Exercise prompt: Your output should be the lines of the entries below, exactly, from the first one through the line that holds "s.dtime := rfl".
*** Extracted records ***
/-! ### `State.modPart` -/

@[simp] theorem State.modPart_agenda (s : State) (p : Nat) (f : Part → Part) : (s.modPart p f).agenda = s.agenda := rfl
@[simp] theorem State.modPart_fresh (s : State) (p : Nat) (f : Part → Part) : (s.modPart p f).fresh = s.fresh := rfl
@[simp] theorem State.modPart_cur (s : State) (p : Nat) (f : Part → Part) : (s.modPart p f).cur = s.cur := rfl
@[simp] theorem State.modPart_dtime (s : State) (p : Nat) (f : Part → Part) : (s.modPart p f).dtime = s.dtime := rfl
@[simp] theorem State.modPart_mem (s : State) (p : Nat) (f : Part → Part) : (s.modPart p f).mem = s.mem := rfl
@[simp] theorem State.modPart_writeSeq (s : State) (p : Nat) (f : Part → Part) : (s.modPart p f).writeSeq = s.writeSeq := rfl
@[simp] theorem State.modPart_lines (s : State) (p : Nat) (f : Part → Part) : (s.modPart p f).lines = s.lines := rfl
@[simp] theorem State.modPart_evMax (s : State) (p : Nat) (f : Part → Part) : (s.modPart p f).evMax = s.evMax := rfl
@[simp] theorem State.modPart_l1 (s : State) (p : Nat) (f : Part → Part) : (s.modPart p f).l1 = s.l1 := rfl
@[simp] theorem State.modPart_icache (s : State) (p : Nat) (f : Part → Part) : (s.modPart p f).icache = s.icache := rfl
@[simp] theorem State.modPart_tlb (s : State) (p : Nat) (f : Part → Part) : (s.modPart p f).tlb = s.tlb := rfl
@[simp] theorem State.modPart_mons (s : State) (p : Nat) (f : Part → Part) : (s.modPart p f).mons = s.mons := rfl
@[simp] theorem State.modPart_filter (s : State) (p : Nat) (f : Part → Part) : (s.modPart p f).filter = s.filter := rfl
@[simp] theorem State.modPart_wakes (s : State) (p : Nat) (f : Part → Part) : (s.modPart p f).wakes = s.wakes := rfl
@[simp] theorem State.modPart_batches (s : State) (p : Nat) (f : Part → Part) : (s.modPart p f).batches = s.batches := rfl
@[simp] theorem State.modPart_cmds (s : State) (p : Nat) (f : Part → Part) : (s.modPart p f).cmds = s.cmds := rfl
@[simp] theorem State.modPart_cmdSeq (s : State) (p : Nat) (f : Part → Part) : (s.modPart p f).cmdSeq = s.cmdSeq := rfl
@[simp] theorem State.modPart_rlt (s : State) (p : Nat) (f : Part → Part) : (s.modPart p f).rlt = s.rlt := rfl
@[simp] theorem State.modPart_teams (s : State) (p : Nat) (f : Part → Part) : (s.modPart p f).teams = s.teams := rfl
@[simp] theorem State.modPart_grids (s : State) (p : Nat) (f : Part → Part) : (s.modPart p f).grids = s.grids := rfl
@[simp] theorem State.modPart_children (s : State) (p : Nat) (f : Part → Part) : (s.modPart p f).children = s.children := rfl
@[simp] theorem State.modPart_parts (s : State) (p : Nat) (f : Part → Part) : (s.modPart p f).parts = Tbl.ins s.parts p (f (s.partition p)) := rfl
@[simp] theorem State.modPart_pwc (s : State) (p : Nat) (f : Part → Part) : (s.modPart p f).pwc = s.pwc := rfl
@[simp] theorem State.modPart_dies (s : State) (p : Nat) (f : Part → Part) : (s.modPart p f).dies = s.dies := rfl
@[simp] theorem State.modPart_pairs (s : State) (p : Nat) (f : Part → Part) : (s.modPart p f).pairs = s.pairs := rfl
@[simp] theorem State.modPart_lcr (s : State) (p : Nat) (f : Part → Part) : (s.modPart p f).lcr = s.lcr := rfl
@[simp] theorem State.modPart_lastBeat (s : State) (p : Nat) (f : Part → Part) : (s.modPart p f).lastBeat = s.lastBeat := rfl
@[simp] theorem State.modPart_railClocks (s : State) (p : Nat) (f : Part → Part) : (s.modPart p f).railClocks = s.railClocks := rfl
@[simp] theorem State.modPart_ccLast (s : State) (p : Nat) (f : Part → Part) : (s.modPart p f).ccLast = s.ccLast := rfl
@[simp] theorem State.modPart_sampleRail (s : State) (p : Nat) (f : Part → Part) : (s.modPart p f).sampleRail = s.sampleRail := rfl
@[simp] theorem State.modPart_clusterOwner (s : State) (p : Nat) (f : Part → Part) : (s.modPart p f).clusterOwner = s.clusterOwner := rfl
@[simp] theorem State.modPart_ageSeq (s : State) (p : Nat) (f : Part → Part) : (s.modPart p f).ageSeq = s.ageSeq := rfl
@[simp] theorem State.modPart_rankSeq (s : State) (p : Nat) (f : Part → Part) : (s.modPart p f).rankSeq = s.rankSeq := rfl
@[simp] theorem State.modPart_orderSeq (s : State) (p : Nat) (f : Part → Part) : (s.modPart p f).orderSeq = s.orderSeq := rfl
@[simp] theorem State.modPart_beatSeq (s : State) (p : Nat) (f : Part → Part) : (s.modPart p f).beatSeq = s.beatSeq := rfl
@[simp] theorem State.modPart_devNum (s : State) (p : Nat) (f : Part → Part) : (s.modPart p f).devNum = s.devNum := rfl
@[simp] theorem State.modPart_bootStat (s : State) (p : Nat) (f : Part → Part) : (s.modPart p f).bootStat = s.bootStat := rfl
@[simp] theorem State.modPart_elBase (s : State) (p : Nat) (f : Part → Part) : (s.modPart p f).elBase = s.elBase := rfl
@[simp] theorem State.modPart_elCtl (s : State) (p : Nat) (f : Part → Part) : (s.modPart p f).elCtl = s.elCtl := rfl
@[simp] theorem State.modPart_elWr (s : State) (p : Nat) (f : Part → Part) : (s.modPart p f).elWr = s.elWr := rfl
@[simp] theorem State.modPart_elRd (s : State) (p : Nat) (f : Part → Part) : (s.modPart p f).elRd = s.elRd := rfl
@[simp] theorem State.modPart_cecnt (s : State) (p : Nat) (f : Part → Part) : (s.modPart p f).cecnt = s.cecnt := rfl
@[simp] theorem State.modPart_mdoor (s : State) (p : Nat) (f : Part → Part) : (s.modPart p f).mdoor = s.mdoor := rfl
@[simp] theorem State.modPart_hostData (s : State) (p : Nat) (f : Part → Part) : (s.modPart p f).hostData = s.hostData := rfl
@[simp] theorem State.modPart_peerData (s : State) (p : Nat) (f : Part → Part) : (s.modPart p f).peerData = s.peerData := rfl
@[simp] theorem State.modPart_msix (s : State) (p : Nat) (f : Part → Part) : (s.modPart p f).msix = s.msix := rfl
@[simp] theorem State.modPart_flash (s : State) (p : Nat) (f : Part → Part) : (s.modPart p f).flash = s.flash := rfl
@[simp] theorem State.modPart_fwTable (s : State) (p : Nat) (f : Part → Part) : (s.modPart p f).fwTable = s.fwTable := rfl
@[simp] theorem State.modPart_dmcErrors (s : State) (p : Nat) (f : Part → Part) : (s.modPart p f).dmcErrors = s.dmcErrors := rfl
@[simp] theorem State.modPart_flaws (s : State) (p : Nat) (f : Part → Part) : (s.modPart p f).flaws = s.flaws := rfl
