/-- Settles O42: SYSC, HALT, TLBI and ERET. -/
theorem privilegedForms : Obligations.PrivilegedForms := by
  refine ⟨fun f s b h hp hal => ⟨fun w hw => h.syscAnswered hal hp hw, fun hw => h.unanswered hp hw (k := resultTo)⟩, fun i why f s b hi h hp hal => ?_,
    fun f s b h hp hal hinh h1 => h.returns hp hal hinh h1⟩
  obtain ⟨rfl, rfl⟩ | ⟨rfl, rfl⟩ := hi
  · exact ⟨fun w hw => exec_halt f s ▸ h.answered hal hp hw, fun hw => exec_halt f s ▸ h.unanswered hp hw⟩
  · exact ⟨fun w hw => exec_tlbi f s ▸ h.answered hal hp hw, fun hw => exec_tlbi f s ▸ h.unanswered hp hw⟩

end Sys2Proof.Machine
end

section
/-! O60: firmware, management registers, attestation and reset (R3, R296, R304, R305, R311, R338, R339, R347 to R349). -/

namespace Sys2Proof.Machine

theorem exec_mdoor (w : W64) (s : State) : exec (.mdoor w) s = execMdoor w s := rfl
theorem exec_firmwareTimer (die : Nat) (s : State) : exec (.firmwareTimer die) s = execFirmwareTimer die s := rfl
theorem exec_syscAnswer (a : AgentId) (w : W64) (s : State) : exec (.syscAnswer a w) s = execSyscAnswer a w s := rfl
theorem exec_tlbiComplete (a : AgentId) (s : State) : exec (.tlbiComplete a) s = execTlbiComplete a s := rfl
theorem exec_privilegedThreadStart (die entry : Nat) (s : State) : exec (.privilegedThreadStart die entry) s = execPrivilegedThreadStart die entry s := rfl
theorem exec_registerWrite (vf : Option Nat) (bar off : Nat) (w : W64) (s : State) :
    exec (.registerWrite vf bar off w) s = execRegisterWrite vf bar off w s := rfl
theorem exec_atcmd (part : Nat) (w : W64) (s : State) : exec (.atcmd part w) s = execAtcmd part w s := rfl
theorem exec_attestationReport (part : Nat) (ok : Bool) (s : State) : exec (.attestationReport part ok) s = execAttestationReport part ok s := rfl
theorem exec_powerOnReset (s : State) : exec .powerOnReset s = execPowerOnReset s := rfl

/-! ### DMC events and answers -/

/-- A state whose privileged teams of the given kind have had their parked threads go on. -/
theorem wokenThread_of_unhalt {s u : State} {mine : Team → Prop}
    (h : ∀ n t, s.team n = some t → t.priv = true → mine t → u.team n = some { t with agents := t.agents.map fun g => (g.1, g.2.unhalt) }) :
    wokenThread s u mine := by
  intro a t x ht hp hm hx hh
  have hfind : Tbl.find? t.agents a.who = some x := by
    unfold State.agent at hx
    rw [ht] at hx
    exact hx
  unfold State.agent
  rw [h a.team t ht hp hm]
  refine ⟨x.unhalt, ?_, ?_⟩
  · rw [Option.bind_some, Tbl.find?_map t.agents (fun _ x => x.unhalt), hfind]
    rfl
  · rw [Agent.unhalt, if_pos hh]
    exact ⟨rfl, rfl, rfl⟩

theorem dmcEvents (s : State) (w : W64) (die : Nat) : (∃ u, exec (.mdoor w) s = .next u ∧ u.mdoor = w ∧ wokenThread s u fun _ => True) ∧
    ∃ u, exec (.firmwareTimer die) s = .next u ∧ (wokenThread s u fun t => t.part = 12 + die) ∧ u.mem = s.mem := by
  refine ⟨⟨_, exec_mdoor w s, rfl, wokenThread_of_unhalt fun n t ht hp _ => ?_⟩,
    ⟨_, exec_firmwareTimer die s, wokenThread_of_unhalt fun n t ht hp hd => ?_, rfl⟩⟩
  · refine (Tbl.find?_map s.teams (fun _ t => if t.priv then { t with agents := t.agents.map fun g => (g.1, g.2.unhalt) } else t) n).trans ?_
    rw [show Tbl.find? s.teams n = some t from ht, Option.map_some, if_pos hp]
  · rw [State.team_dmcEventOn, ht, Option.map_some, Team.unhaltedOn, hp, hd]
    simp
***
Task solution:
/-! ### `State.modPart` -/

@[simp] theorem State.modPart_agenda (s : State) (p : Nat) (f : Part → Part) : (s.modPart p f).agenda = s.agenda := rfl
@[simp] theorem State.modPart_fresh (s : State) (p : Nat) (f : Part → Part) : (s.modPart p f).fresh = s.fresh := rfl
@[simp] theorem State.modPart_cur (s : State) (p : Nat) (f : Part → Part) : (s.modPart p f).cur = s.cur := rfl
@[simp] theorem State.modPart_dtime (s : State) (p : Nat) (f : Part → Part) : (s.modPart p f).dtime = s.dtime := rfl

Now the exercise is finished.